--- Data records ---

/-- The commands, in the order of spec/opcode_table.json. -/
inductive Instr where
  -- supply, reset and BOOT
  | mainSupplyUp
  | rstNAssert
  | rstNRelease
  | resetRequest (pf : Pf) (v : Word)
  | resetRingWritten
  | supplyFail
  | mainRailsFall
  | bootClocksDone (r : ClockUp)
  | selfTestsDone (r : SelfTest)
  | addressingDone (present : Bool)
  | imageLoadDone (flashOk otpOk : Bool)
  | safeHostNotify
  | safeTwinRelinquish
  -- host register and memory accesses
  | regWrite (pf : Pf) (off : BitVec 20) (size : Nat) (v : Dword)
  | pageLock (pf : Pf) (page : Byte) (v : Word)
  | winSelect (w : Win) (pf : Pf) (v : Word)
  | winSelectDone (w : Win)
  | forceCommit (pf : Pf)
  | forceRelease (pf : Pf)
  | forceReleaseAll (pf : Pf)
  | trdWinCommit (pf : Pf)
  | twpWinCommit (pf : Pf)
  | brgWinCommit (pf : Pf)
  | mvbWinCommit (pf : Pf)
  | semWrite (k : Fin 32) (mid : BitVec 4) (v : Word)
  | atomicOp (pf : Pf) (r : AtomicReq)
  | noticeSramWrite (pf : Pf) (off : BitVec 24) (data : List Byte)
  -- tasks and engine modes
  | taskPeriodicTrigger (t : Fin 8)
  | triggerAdmit
  | shadowCopyDone (t : Fin 8)
  | segmentCond (u : Upset)
  | activationComplete (sig : Tri)
  | commit (lcr : Tri) (tel : List WriteUpset := [])
  | startCommand (pf : Pf)
  | stopCommand (pf : Pf)
  | breakpointHalt
  | holdResume (pf : Pf)
  | holdStep (pf : Pf) (u : Upset)
  | dbgStop (pf : Pf)
  | changePauseBegin
  | changePauseEnd
  -- the blocks
  | bAnd (u : Upset)
  | bOr (u : Upset)
  | bXor (u : Upset)
  | bNot (u : Upset)
  | bShl (u : Upset)
  | bShr (u : Upset)
  | bRol (u : Upset)
  | bRor (u : Upset)
  | bMove (u : Upset)
  | bEq (u : Upset)
  | bNe (u : Upset)
  | bLt (u : Upset)
  | bLe (u : Upset)
  | bGt (u : Upset)
  | bGe (u : Upset)
  | bWin (u : Upset)
  | bHyst (u : Upset)
  | bAdd (u : Upset)
  | bSub (u : Upset)
  | bMul (u : Upset)
  | bDiv (u : Upset)
  | bMod (u : Upset)
  | bAddS (u : Upset)
  | bSubS (u : Upset)
  | bMulS (u : Upset)
  | bAbs (u : Upset)
  | bSqrt (u : Upset)
  | bMuldiv (u : Upset)
  | bTrunc (u : Upset)
  | bConv (u : Upset)
  | bSel (u : Upset)
  | bMux (u : Upset)
  | bMin (u : Upset)
  | bMax (u : Upset)
  | bLimit (u : Upset)
  | bRTrig (u : Upset)
  | bFTrig (u : Upset)
  | bSr (u : Upset)
  | bRs (u : Upset)
  | bTon (u : Upset)
  | bTof (u : Upset)
  | bTp (u : Upset)
  | bTacc (u : Upset)
  | bCtu (u : Upset)
  | bCtd (u : Upset)
  | bCtud (u : Upset)
  | bLag1 (u : Upset)
  | bDebnc (u : Upset)
  | bMavg (u : Upset)
  | bRatel (u : Upset)
  | bPi (u : Upset)
  | bPid (u : Upset)
  | bLin (u : Upset)
  | bScale (u : Upset)
  | bLookup (u : Upset)
  | bSeq (u : Upset)
  | bSeqt (u : Upset)
  | bGuard (u : Upset)
  | bReset (u : Upset)
  | bAntiv (u : Upset)
  | bEquiv (u : Upset)
  | bFbmon (u : Upset)
  | bSpeed (u : Upset)
  | bCmparm (u : Upset)
  | bSmosel (u : Upset)
  | bQchk (u : Upset)
  | bPack (u : Upset)
  | bUnpack (u : Upset)
  | bBswap (u : Upset)
  | bMbsend (u : Upset)
  | bMbrecv (u : Upset)
  | bRecev (u : Upset)
  -- lanes, voting and PIM
  | agreementEpoch (u : WriteUpset := WriteUpset.none)
  | inputAgreementOdd
  | globalSignature (sig : Tri)
  | resyncStart
  | resyncEngineLoaded (differ : Bool)
  | resyncK0Load (differ : Bool)
  | laneRejoin (sig : Tri)
  | resyncStarved
  | signatureSnapshot (pf : Pf)
  | pimWriteback
  | pimRetryEnd (o : RetryOut)
  | scrubLine (e : PimErr)
  -- field groups
  | downstreamFrameTx (g : Fin 4)
  | fieldDownstreamRx (g : Fin 4) (noise : BitVec 96) (railLow : Bool)
  | fieldDownstreamMissing (g : Fin 4)
  | fieldLatchClear (g : Fin 4)
  | fieldUpstreamTx (g : Fin 4) (p : FieldPins)
  | receiverLock (g : Fin 4) (e : LinkEnd)
  | upstreamFrameRx (g : Fin 4) (noise : BitVec 96)
  | upstreamFrameMissing (g : Fin 4)
  | linkLoss (g : Fin 4)
  | linkAccept (g : Fin 4)
  | inputFilterAccept (g : Fin 4) (k : Fin 8)
  | classMismatch (g : Fin 4)
  | laneWordInvalid (g : Fin 4) (lane : Fin 3)
  | fieldSideReset (g : Fin 4)
  | fieldSideRestart (g : Fin 4)
  | testSourcePulseStart (g : Fin 4) (t : Fin 2)
  | testSourcePulseEnd (g : Fin 4) (t : Fin 2)
  | comparatorTest (g : Fin 4) (failed : BitVec 8)
  | testPulseStart (g : Fin 4) (k : Fin 4)
  | testPulseEnd (g : Fin 4) (k : Fin 4)
  | testPulseRequest (pf : Pf) (g : Fin 4) (v : Word)
  | outputStuckOn (g : Fin 4) (k : Fin 4)
  | outputShort (g : Fin 4) (k : Fin 4)
  | openLoad (g : Fin 4) (k : Fin 4)
  | pairDiscrepancy (g : Fin 4) (p : Fin 2)
  | outputTrip (g : Fin 4) (k : Fin 4) (overTemp : Bool)
  | supplyThresholdCross (g : Fin 4) (mv : Nat)
  | supplyCutoff (g : Fin 4)
  | supplyReady (g : Fin 4)
  | reflexEvaluate (u : CopyUpset)
  | resetButtonStuck (r : Fin 64)
  -- axes and monitors
  | axisEdge (ax : Fin 12) (lanes : BitVec 3) (pa pb : Bool)
  | zMark (ax : Fin 12) (lanes : BitVec 3)
  | ssiFrameStart (ax : Fin 12) (dataLow : Bool)
  | ssiFrameEnd (ax : Fin 12) (ra : Word) (errBit complete : Bool) (rb rc : Word := ra)
  | lineFault (ax : Fin 12) (bad : Bool := true)
  | axisFaultClear (ax : Fin 12)
  | slotEvaluate
  | presetApply (ax : Fin 12)
  | speedWindowUpdate (m : Fin 24)
  | monitorEvaluate (m : Fin 24)
  | monitorItemWrite
  -- decimation
  | conversionRound (r : DsRound)
  | dscfgWrite (pf : Pf) (k : Fin 16) (v : Word)
  | fillEnd (k : Fin 16)
  | dsStuck (k : Fin 16)
  | noclk (k : Fin 16)
  | noclkClear (k : Fin 16)
  | decTestStart (pf : Pf) (tmd : Byte)
  | decTestStop (pf : Pf)
  -- train network
  | switchFrameRx (x : Plane) (port : Fin 4) (f : EthFrame)
  | switchFrameTx (x : Plane) (port : Fin 4)
  | p3FrameRx (x : Plane) (f : EthFrame)
  | pdPublish (e : Fin 1024)
  | p3FrameTx (x : Plane)
  | pdTimeout (e : Fin 2048)
  | telegramSend (t : Fin 256) (scUpset : Bool)
  | compareWindowClose (t : Fin 256)
  | telegramTimeout (t : Fin 256)
  | hostTxProduce (pf : Pf) (x : Plane) (v : Word)
  | hostTxSend (x : Plane)
  | hostRxConsume (pf : Pf) (x : Plane) (v : Word)
  | ethLinkChange (x : Plane) (port : Fin 2) (spd : BitVec 2)
  | addressAgeing (x : Plane) (mac : BitVec 48)
  | netCounterClear (pf : Pf) (x : Plane)
  -- bridges
  | canFrameRx (c : Fin 4) (f : CanFrame)
  | canTxStart (c : Fin 4)
  | canTxDone (c : Fin 4) (r : CanTxEnd)
  | canBusError (c : Fin 4) (e : CanErr)
  | canBusoffRecovery (c : Fin 4)
  | canRecoveryCmd (pf : Pf) (c : Fin 4)
  | mvbMasterFrame (fcode : BitVec 4) (addr : BitVec 12)
  | mvbSlaveFrame (line : Plane) (addr : BitVec 12) (data : List Byte)
  | mvbLineBad (line : Plane)
  | mvbSinkStale (e : Fin 256)
  | minivRelease (e : Fin 4096)
  | bridgePoll
  -- time
  | ptpSyncRx (h : PtpHdr) (twoStep : Bool) (origin t2 : Nat)
  | ptpFollowUpRx (h : PtpHdr) (origin : Nat)
  | ptpAnnounceRx (h : PtpHdr) (a : Announce)
  | ptpDelayRespRx (h : PtpHdr) (t4 : Nat)
  | ptpPdelayRx (h : PtpHdr) (kind : PtpKind) (stamp rx : Nat)
  | ptpSyncTx
  | ptpAnnounceTx
  | ptpDelayReqTx
  | ptpMasterLost
  | holdoverLong
  | timeSetCmd (pf : Pf)
  | timeSnapshot (pf : Pf)
  | mtimeSnapshot (pf : Pf)
  | tpinConfigWrite (pf : Pf) (n : Fin 8) (reg : Fin 8) (v : Word)
  | tpinPulseStart (n : Fin 8)
  | tpinPulseEnd (n : Fin 8)
  | tpinCaptureEdge (n : Fin 8) (rising : Bool) (ta tb tc : Nat)
  | rtcSet
  -- host link, mailboxes and doorbells
  | pcieLinkDown
  | functionLevelReset (pf : Pf)
  | perstAssert
  | mbTxWord (pf : Pf) (n : Fin 32) (v : Word)
  | mbTxCommit (pf : Pf) (n : Fin 32) (len : BitVec 5)
  | mbTxDiscard (pf : Pf) (n : Fin 32)
  | mbRxSelect (pf : Pf) (v : Word)
  | mbRxWindowReady (pf : Pf)
  | mbRxPop (pf : Pf) (n : Fin 32)
  | mbEndReset (pf : Pf) (n : Fin 32)
  | mbBindWrite (pf : Pf) (n : Fin 32) (v : Word)
  | c0MessageSend (pf : Pf)
  | privVectorSend (pf : Pf) (v : Fin 4)
  | statusBlockWrite (pf : Pf)
  | msixUnmask (pf : Pf) (v : Fin 32)
  -- recorder
  | recordIntake
  | openRecordExpiry
  | settSealCmd (pf : Pf)
  | settRestartCmd (pf : Pf)
  | settProtect (pf : Pf) (k : Fin 4)
  | settReleaseRange (pf : Pf) (k : Fin 4)
  | settRestartDone
  | settSnapshot (pf : Pf)
  | flashPageWrite (ok : Bool)
  | flushTimeout
  | blockErase (ok : Bool)
  | storeScanDone (discarded : Nat)
  | recordRead (pf : Pf) (lo : Word)
  | recordReadDone (crcBad : Bool := false)
  | extractRequest
  | extractDone
  | settMb2Command
  | flashControllerFault
  -- clocks and power
  | pllLockLost (p : Pll)
  | pllReady (p : Pll)
  | pllOutOfTolerance
  | tcxoFail
  | rtcCrystalFail
  | clockSwitchPllA (pf : Pf)
  | clockSwitchPllB (pf : Pf)
  | rtcSnapshot (pf : Pf)
  | governorTempSample (base die : Int)
  | opPgood
  | opDividerSwitch
  | opResume
  | opPgoodTimeout
  | coreUndervoltage
  | tokenFill (inputUj : Nat)
  | powerStateExit
  | powerStateEarlyExit
  | slumberRequest (pf : Pf)
  | hibernateRequest (pf : Pf)
  | sleepRingWritten
  | slumberWake (c : WakeCause)
  | wakeFallingEdge
  | dormouseDelayEnd (low : Bool)
  | dormouseQuietClear
  -- chain
  | chainTrainSend
  | chainTrainRx (pa : Nat) (valid : Bool) (pb pc : Nat := pa)
  | chainAbsentTimeout
  -- update
  | updOpen
  | updBlock
  | updBlockDone (spare : Bool)
  | updClose
  | updAbort
  | updKey
  | updRevoke
  | guardedVerifyDone (otpOk : Bool)
  | imageActivationDone
  | restoreDone (ok : Bool)
  | loaderRestart (flashOk : Bool)
  | otpProvision (pf : Pf) (v : Word)
  | otpProgramDone
  -- twin
  | twinHbSend
  | twinHbRx (f : TwinRx)
  | twinMirRx (f : TwinRx)
  | twinTrgRx (f : TwinRx)
  | twinMbwRx (f : TwinRx)
  | twinCmpRx (f : TwinRx)
  | twinXfrRx (f : TwinRx)
  | joinPassEnd (last : Bool)
  | joinRestart
  | mirrorOverrun
  | twinGrantRequest
  | heartbeatLost
  | requestRepeat
  | refGrantRx (m : OwlMsg)
  | refDenyRx (m : OwlMsg)
  | renewAckRx (m : OwlMsg)
  | renewAckTimeout
  | refereeRenewRx (m : OwlMsg)
  | refereeRequestRx (m : OwlMsg)
  | refereeRelinquishRx (m : OwlMsg)
  | twinRejoin (pf : Pf)
  -- diagnostics
  | gsageHour
  | diaCounterClear (pf : Pf)
  -- rows that stand last in the table
  | ptpDelayReqRx (h : PtpHdr) (t4 : Nat)
  | pcieLinkUp (gen : BitVec 2) (width : BitVec 4)
  | configSpaceWrite (pf : Pf) (bme msix : Bool)
  | dsStuckClear (k : Fin 16)
  | refereeGrantExpiry (k : Fin 8)
  | twinMirRefresh
  | rtcCrystalReady
deriving DecidableEq, Repr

---

» **Required action**:
Of all the entries above, repeat only the lines from the line that has "mtimeSnapshot (pf : Pf)" to the line that has "mbBindWrite (pf : Pf)", both lines included, exactly.

» **Solution for this exercise**:
  | mtimeSnapshot (pf : Pf)
  | tpinConfigWrite (pf : Pf) (n : Fin 8) (reg : Fin 8) (v : Word)
  | tpinPulseStart (n : Fin 8)
  | tpinPulseEnd (n : Fin 8)
  | tpinCaptureEdge (n : Fin 8) (rising : Bool) (ta tb tc : Nat)
  | rtcSet
  -- host link, mailboxes and doorbells
  | pcieLinkDown
  | functionLevelReset (pf : Pf)
  | perstAssert
  | mbTxWord (pf : Pf) (n : Fin 32) (v : Word)
  | mbTxCommit (pf : Pf) (n : Fin 32) (len : BitVec 5)
  | mbTxDiscard (pf : Pf) (n : Fin 32)
  | mbRxSelect (pf : Pf) (v : Word)
  | mbRxWindowReady (pf : Pf)
  | mbRxPop (pf : Pf) (n : Fin 32)
  | mbEndReset (pf : Pf) (n : Fin 32)
  | mbBindWrite (pf : Pf) (n : Fin 32) (v : Word)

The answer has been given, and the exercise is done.